Books

What I’ve been reading lately #7

This year I’m trying to step out of my reading comfort zone a bit more and read a wider range of genres. Over the last week or so I’ve read Korean thriller The Good Son* by You-jeong Jeong and graphic novel The Best We Could Do* by Thi Bui.

The Best We Could Do has recently been released in paperback and that makes it no less beautiful than its predecessor. Normally I’m all for original hardback releases but the presentation of Thi Bui’s memoir is nothing short of stunning. It reminded me of another recent release I was sent by Abrams + Chronicle: The Displaced. It is so important that we hear these voices and read these stories – and an illustrated memoir can help make them more accessible.

The Best We Could Do by Thi Bui

Thi Buir wrote The Best We Could Do when she became a mother and wanted to understand the sacrifices her own parents made when they moved from Vietnam to the United States in the 1970s. It’s a heart-breaking study of love and identity, told in words and pictures.

The Best We Could Do by Thi Bui

Out today, The Good Son is as intriguing as psychological thrillers come. When the PR dropped into my inbox, calling it ‘as addictive and twisted as American Psycho, Misery and A Clockwork Orange’, my interest was definitely piqued.
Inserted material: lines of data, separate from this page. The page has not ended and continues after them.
-- ==== Sys2Proof/Laws/PerInstr.lean ====
section
/-! SUPPORT. One lemma per instruction about the words the encoder gives it: at most three tails stand after the head, the head says
how many, P is 0, and the major opcode is one of the table's. A step of an engine has no words. -/
namespace Sys2Proof.Laws.Heads
open Sys2Proof

def Statement (i : Instr) : Prop :=
  ∀ (h : Half) (ts : List Half), i.wf = true → encode i = some (h :: ts) →
    ts.length ≤ 3 ∧ (unpackHead h).tl.toNat = ts.length ∧ (unpackHead h).p = false ∧ (unpackHead h).op.toNat ≤ 0x7D

theorem of_headOf {i : Instr} {op : BitVec 7} {d : BitVec 6} {l : List Half} (e : encode i = some (headOf op d l))
    (ho : op.toNat ≤ 0x7D) (hl : i.wf = true → l.length ≤ 3) : Statement i := by
  intro h ts hw e'
  rw [e] at e'
  obtain ⟨rfl, h1, h2⟩ := headOf_head op d l (hl hw) h ts (Option.some.inj e')
  exact ⟨hl hw, h2, by rw [h1], by rw [h1]; exact ho⟩

theorem of_none {i : Instr} (e : encode i = none) : Statement i := by
  intro h ts _ e'
  rw [e] at e'
  cases e'

theorem mI_length (z : BitVec 2) (sx rl : Bool) (m : MemI) : (mI z sx rl m).length = 2 := by cases m <;> rfl
theorem mA_length (z : BitVec 2) (m : MemA) : (mA z m).length ≤ 2 := by
  cases m with
  | imm m => exact Nat.le_of_eq (mI_length _ _ _ m)
  | idx m => exact Nat.le_succ 1

end Sys2Proof.Laws.Heads

open Sys2Proof Sys2Proof.Laws.Heads
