/-! ## Messages passed by, threads that may not move, slots of equal rank -/

/-- `RECV` finds an entry of another tenant before the one it takes. -/
theorem test_witness_recv_skips : (let e : InEntry := { anEntry with tenant := 1 }
      (stMsg .recorded ⟨[e, anEntry], [], []⟩).here.inbox.entries = [e] ++ anEntry :: [] ∧ (∀ y ∈ [e], ¬ Takes st0.th y) ∧ Takes st0.th anEntry ∧
      anEntry.bad = [] ∧ anEntry.task = none ∧ (anEntry.words.headD 0).toNat / 2 ^ 56 ≠ 1 ∧ (24 : SReg).toNat ≤ 24 ∧ (24 : SReg) + 0 ≠ 0) ∧
    (stMsg .recorded ⟨[{ anEntry with tenant := 1 }, anEntry], [], []⟩).here.inbox.refused = [] := by unfold Takes; decide +kernel
/-- A thread that may migrate, and those that each condition of R228 keeps: a binding, a claim, a `d` register, a handler, a mask. -/
theorem test_witness_movable : (stTwo id id).mayMigrate 0 Thread.empty = true ∧
    (∀ t ∈ [{ Thread.empty with tileb := 0x80 }, { Thread.empty with hclaim := 1 }, { Thread.empty with fpMask := true },
      { Thread.empty with ecause := 0x2000000000000000 }, { Thread.empty with dstore := some ⟨0, 2, 5, 0, 0, 0⟩ },
      { Thread.empty with d := Thread.empty.d.set 3 { DCell.zero with f := .empty 1 } }], (stTwo id id).mayMigrate 0 t = false) ∧
    (let s := (stResv .granted [.reserved 0 0 0]).setSlot 0 0 { (stResv .granted []).slotAt 0 0 with th := { Thread.empty with hclaim := 1 } }
     s.mayMigrate 0 (s.slotAt 0 0).th = false ∧ (s.slotAt 0 0).th.uid = (aResv .granted).uid ∧ (s.slotAt 0 0).st = .parked) ∧
    (stDrain (.migrate 1 1)).mayMigrate 0 ((stDrain (.migrate 1 1)).slotAt 0 0).th = true := by decide +kernel
/-- No packet of an earlier injection is on the way of a request, a packet, a release. -/
theorem test_witness_ways : (stResv .flight []).onTime (aResv .flight).wires = true ∧ (stResv .granted []).onTime (aResv .granted).wires = true ∧
    ({ stResv .flight [.reserved 0 0 0] with packets := [aPacket], resvs := [] } : State).clear aPacket.wire = true ∧
    ({ st0 with releases := [⟨4, 0, 0, 15⟩] } : State).clear (⟨4, 0, 0, 15⟩ : Release).wire = true := by decide +kernel
/-- Slots 2 and 5 are READY with equal keys, slot 7 has issued 7 cycles ago; and no slot may issue. -/
def stKeys : State :=
  let on (k : Nat) (l : Option Nat) : Slot := { Slot.free with st := .ready, key := k, last := l }
  st0.setHere { st0.here with cycle := 100, slots := (((Vector.replicate 16 Slot.free).set 2 (on 3 none)).set 5 (on 3 (some 92))).set 7 (on 1 (some 93)) }
theorem test_witness_least_key : IssueCandidate stKeys 0 2 ∧ IssueCandidate stKeys 0 5 ∧ ¬ IssueCandidate stKeys 0 7 ∧ stKeys.issueSlot 0 = some 2 ∧
    (stSlot Slot.free id).issueSlot 0 = none := by
  refine ⟨⟨by decide +kernel, fun l h => ?_⟩, ⟨by decide +kernel, fun l h => ?_⟩, fun h => ?_, by decide +kernel, by decide +kernel⟩
  · exact absurd h (by rw [show (stKeys.slotAt 0 2).last = none by decide +kernel]; intro h; cases h)
  · rw [show (stKeys.slotAt 0 5).last = some 92 by decide +kernel] at h
    cases h; decide +kernel
  · exact absurd (h.2 93 (by decide +kernel)) (by decide +kernel)
/-- Records 0 and 2 are in use; device memory is in its form; and the thread parked first on `RECV` is not the one that wakes. -/
theorem test_witness_records : (let s := stSlot { Slot.free with st := .draining, drain := .suspend } ({ · with susp := [⟨1, Thread.empty, 0⟩, ⟨2, Thread.empty, 2⟩] })
      s.mem.wf = true ∧ (s.core 0).susp.length < 128 ∧ s.drained 0 3 = true) ∧
    (let s := stPark .recv ({ · with inbox := ⟨[anEntry], [], []⟩ })
     ∀ m : SlotId, (s.slotAt 0 m).wait = .recv → ¬ (s.slotAt 0 m).parkSeq < (s.slotAt 0 3).parkSeq) := by decide +kernel
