-- ==== Sys2Proof/Machine/Timebase.lean ====
section
/-! DEFINITION. What the configuration determines once and for all about the blink timer: the timebase and the
effective tick period (00_scope.md R6), and the interval a number of milliseconds becomes (43_blink_timer.md
R183 to R185). -/

namespace Sys2Proof

/-- The timebase: as given, otherwise selected by the period (R6). -/
def Config.timebase (c : Config) : Timebase :=
  match c.timebaseGiven with
  | some t => t
  | none => if c.refreshPeriodMicros = 0 then .wallClock else .tickCount

/-- `tickPeriodEff`: the period, or its substitute where it is zero (R6, R205). Unused in wall-clock mode. -/
def Config.tickPeriodEff (c : Config) : Word32 :=
  if c.refreshPeriodMicros = 0 then c.defaultTickPeriodMicros else c.refreshPeriodMicros

/-- `MsToTicks(ms) = floor(ms * 1000 / tickPeriodEff)`, exact in 32 bits (R184). -/
def Config.msToTicks (c : Config) (ms : BitVec 16) : Word32 :=
  BitVec.ofNat 32 (ms.toNat * 1000 / c.tickPeriodEff.toNat)

/-- The stored interval of `ms` milliseconds in the unit of the timebase (R183). -/
def Config.intervalOf (c : Config) (ms : BitVec 16) : Word32 :=
  match c.timebase with
  | .wallClock => ms.setWidth 32
  | .tickCount => c.msToTicks ms

end Sys2Proof
end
The titular ‘good son’ is Yu-jin, a swimming champion on the road to law school. He has a tendency to black out and suffer seizures – not too helpful when he wakes up one morning covered in blood and unable to remember the night before. Then he discovers a body downstairs. Rather than calling the police, he decides to try and piece together what happened himself, which forces him to uncover memories of his own childhood and face his family’s demons.

The Good Son by You-jeong Jeong

I mentioned in my recent Blogger Book Nook post that I like a first-person narrative when it comes to thrillers and being able to figure things out alongside the narrator/detective. This was no different and not entirely predictable. I even felt sad at times – it’s interesting when a thriller can make you feel more than simply scared or anxious.
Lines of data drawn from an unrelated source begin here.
-- ==== Sys2Proof/Machine/Ops.lean ====
section
/-! DEFINITION. The named operations over the display buffer, the line latches and the GPIO interface: the
sorted lists both are kept in, MemRead and MemWrite and the three field stores (20_memory.md R63, R66),
GpioConfig, GpioWrite, SegLevel and ComLevel (00_scope.md R10), the shutdown (42_mux_scheduler.md R151), the read
ports (R64) and the output registers (30_encoding.md R90).
There is no exception entry and no return from one: the block has neither (60_exceptions.md R200, R218). -/

namespace Sys2Proof.Machine

/-! ## Lists by key, strictly rising -/

/-- The value stored under a key. -/
def Assoc.lookup {α : Type} (k : Nat) : List (Nat × α) → Option α
  | [] => none
  | c :: rest => if c.1 = k then some c.2 else Assoc.lookup k rest

/-- Store a value under a key, keeping the keys rising. -/
def Assoc.insert {α : Type} (k : Nat) (v : α) : List (Nat × α) → List (Nat × α)
  | [] => [(k, v)]
  | c :: rest =>
    if k < c.1 then (k, v) :: c :: rest
    else if k = c.1 then (k, v) :: rest
    else c :: Assoc.insert k v rest

/-- Remove every entry of a key. -/
def Assoc.erase {α : Type} (k : Nat) : List (Nat × α) → List (Nat × α)
  | [] => []
  | c :: rest => if c.1 = k then Assoc.erase k rest else c :: Assoc.erase k rest

/-- The keys are strictly rising. -/
def Assoc.rising {α : Type} : List (Nat × α) → Bool
  | [] => true
  | [_] => true
  | a :: b :: rest => decide (a.1 < b.1) && Assoc.rising (b :: rest)

/-! ## The display buffer -/

/-- The packed byte of a slot: `{dp, blink, 0b0, glyph[4:0]}` (R63). -/
def packSlot (dp blink : Bool) (glyph : GlyphCode) : Byte :=
  BitVec.ofBool dp ++ BitVec.ofBool blink ++ 0#1 ++ glyph

/-- What an unlisted slot reads as: a blank slot, the reset contents of the buffer (R35, R63). -/
def blankByte : Byte := packSlot false false glyphBlank

/-- `MemRead(i, 1)` (R63). -/
def Memory.read (m : Memory) (i : SlotIndex) : Byte :=
  (Assoc.lookup i.toNat m).getD blankByte

/-- Bit 7 of the packed view: the decimal-point flag. -/
def Memory.dp (m : Memory) (i : SlotIndex) : Bool := (Memory.read m i)[7]

/-- Bit 6 of the packed view: the blink flag. -/
def Memory.blink (m : Memory) (i : SlotIndex) : Bool := (Memory.read m i)[6]

/-- Bits 4 to 0 of the packed view: the glyph code. -/
def Memory.glyph (m : Memory) (i : SlotIndex) : GlyphCode := (Memory.read m i).extractLsb' 0 5

/-- The byte a whole-slot write stores: the three fields of `v`, bit 5 discarded (R63). -/
def storedByte (v : Byte) : Byte := packSlot v[7] v[6] (v.extractLsb' 0 5)

/-- `MemWrite(i, 1, v)` (R63): writing the blank byte removes the entry, so that equal buffers are equal lists. For a byte
whose low five bits are above 17, which R63 calls not legal and gives no effect, the code is stored as it is: DESIGN
CHOICE, assumption 24. No event writes such a byte. -/
def Memory.write (m : Memory) (i : SlotIndex) (v : Byte) : Memory :=
  if storedByte v = blankByte then Assoc.erase i.toNat m else Assoc.insert i.toNat (storedByte v) m

/-- The store to `glyph[i]`: the other fields of the slot keep their values (R32, R66). -/
def Memory.setGlyph (m : Memory) (i : SlotIndex) (g : GlyphCode) : Memory :=
  Memory.write m i (packSlot (Memory.dp m i) (Memory.blink m i) g)

/-- The store to `dp[i]` (R32, R66). -/
def Memory.setDp (m : Memory) (i : SlotIndex) (b : Bool) : Memory :=
  Memory.write m i (packSlot b (Memory.blink m i) (Memory.glyph m i))

/-- The store to `blink[i]` (R32, R66). -/
def Memory.setBlink (m : Memory) (i : SlotIndex) (b : Bool) : Memory :=
  Memory.write m i (packSlot (Memory.dp m i) b (Memory.glyph m i))

/-- The slot indices 0 to 15, in the order the pseudocode visits them. -/
def allSlots : List SlotIndex := [0, 1, 2, 3, 4, 5, 6, 7, 8, 9, 10, 11, 12, 13, 14, 15]

/-- Every slot blank, no flag (the loop of R130 and R152). -/
def Memory.clearAll (m : Memory) : Memory :=
  allSlots.foldl (fun m i => Memory.write m i blankByte) m

/-- Every blink flag 0 (the loop of R137): each slot is treated alike and independently (R141), so the store to
slot `i` may take the other two fields from the buffer as the event found it. -/
def Memory.clearBlinks (m : Memory) : Memory :=
  allSlots.foldl (fun acc i => Memory.write acc i (packSlot (Memory.dp m i) false (Memory.glyph m i))) m

/-- The canonical form of the buffer: slot indices strictly rising and below 16, no entry equal to the blank
byte, bit 5 of every entry 0 (R63). -/
def Memory.wf (m : Memory) : Bool :=
  Assoc.rising m && m.all (fun c => decide (c.1 < bufferSize) && c.2 != blankByte && !c.2[5])

/-! ## The pins -/

/-- `SegLevel(b)` (R10): the level of a segment line whose lit state is `b`. -/
def segLevel (c : Config) (b : Bool) : Level :=
  if b then c.segmentActiveLevel else !c.segmentActiveLevel

/-- `ComLevel(b)` (R10): the level of a common line whose asserted state is `b`. -/
def comLevel (c : Config) (b : Bool) : Level :=
  if b then c.commonActiveLevel else !c.commonActiveLevel

/-- `segmentPins[k]`. In a valid configuration every `k` below 8 has an entry. -/
def segmentPin (c : Config) (k : Nat) : PinId := c.segmentPins.getD k unusedPin

/-- `commonDriverPins[i]`. In a valid configuration every `i` below `displaysCount` has an entry. -/
def commonPin (c : Config) (i : Nat) : PinId := c.commonDriverPins.getD i unusedPin

/-- `line[p]` (R36). -/
def State.line (s : State) (p : PinId) : Latch :=
  match Assoc.lookup p.toNat s.lines with
  | some l => .driven l
  | none => .unwritten

/-- `GpioConfig(p)` (R10): no call for the sentinel, otherwise the call is appended to the trace. -/
def gpioConfig (s : State) (p : PinId) : State :=
  if p = unusedPin then s else s.withTrace (s.trace ++ [.configureOutput p])

/-- `GpioWrite(p, l)` (R10): no call for the sentinel, otherwise the line latch is set and the call appended. -/
def gpioWrite (s : State) (w : PinId × Level) : State :=
  if w.1 = unusedPin then s
  else (s.withLines (Assoc.insert w.1.toNat w.2 s.lines)).withTrace (s.trace ++ [.writeLevel w.1 w.2])

/-- Several `GpioConfig`, in order (R70). -/
def gpioConfigs (ps : List PinId) (s : State) : State := ps.foldl gpioConfig s

/-- Several `GpioWrite`, in order (R70). -/
def gpioWrites (ws : List (PinId × Level)) (s : State) : State := ws.foldl gpioWrite s

/-- The pins `BEGIN` configures: segments 0 to 7, then commons 0 to N-1 (R152). -/
def configuredPins (c : Config) : List PinId :=
  (List.range numSegments).map (segmentPin c) ++ (List.range c.displaysCount).map (commonPin c)

/-- The writes of `Shutdown()`: commons 0 to N-1, then segments 0 to 7, each to its inactive level (R151). -/
def shutdownWrites (c : Config) : List (PinId × Level) :=
  (List.range c.displaysCount).map (fun i => (commonPin c i, comLevel c false)) ++
  (List.range numSegments).map (fun k => (segmentPin c k, segLevel c false))

/-- `Shutdown()` (R151). -/
def shutdown (s : State) : State := gpioWrites (shutdownWrites s.config) s

/-- What a `NODISPLAY` makes of the history (R31, R233): the pins stay configured where they were. -/
def Boot.afterShutdown : Boot → Boot
  | .fresh => .shutDown
  | .shutDown => .shutDown
  | .begun => .begun

/-! ## Completion of an event -/

/-- Set `resp` (R99). -/
def answer (r : Bool) (s : State) : State := s.withResp r

/-- An event runs in a valid configuration and is refused in any other (R7, R200). -/
def perform (s t : State) : Answer :=
  if s.config.valid then .next t else .refused .invalidConfiguration

/-! ## The outputs -/

/-- `rd_data`: the packed slot at `rd_addr` (R64). -/
def State.rdData (s : State) : Byte := Memory.read s.memory s.ports.rdAddr

/-- `st_cursor` (R64). -/
def State.stCursor (s : State) : BitVec 5 := s.cursor

/-- `st_enabled` (R64). -/
def State.stEnabled (s : State) : Bool := s.enabled

/-- `seg_out[k]` of an implementation that owns its pins; no register for an unused entry (R90). -/
def State.segOut (s : State) (k : Nat) : Option Latch :=
  if segmentPin s.config k = unusedPin then none else some (s.line (segmentPin s.config k))

/-- `com_out[i]`; no register for an unused entry (R90). -/
def State.comOut (s : State) (i : Nat) : Option Latch :=
  if commonPin s.config i = unusedPin then none else some (s.line (commonPin s.config i))

end Sys2Proof.Machine
end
You-jeong Jeong is South Korea’s leading writer of psychological crime and thriller fiction and The Good Son is her first novel to be translated into English. I’m interested to see what is published next.

I must say, as interesting as the cover is, it’s somewhat misleading. To me it implied that a young man is shot but that isn’t case (not a spoiler at all). I just think it was a weird choice and worth noting.

*I was sent these book for review purposes but all thoughts are my own.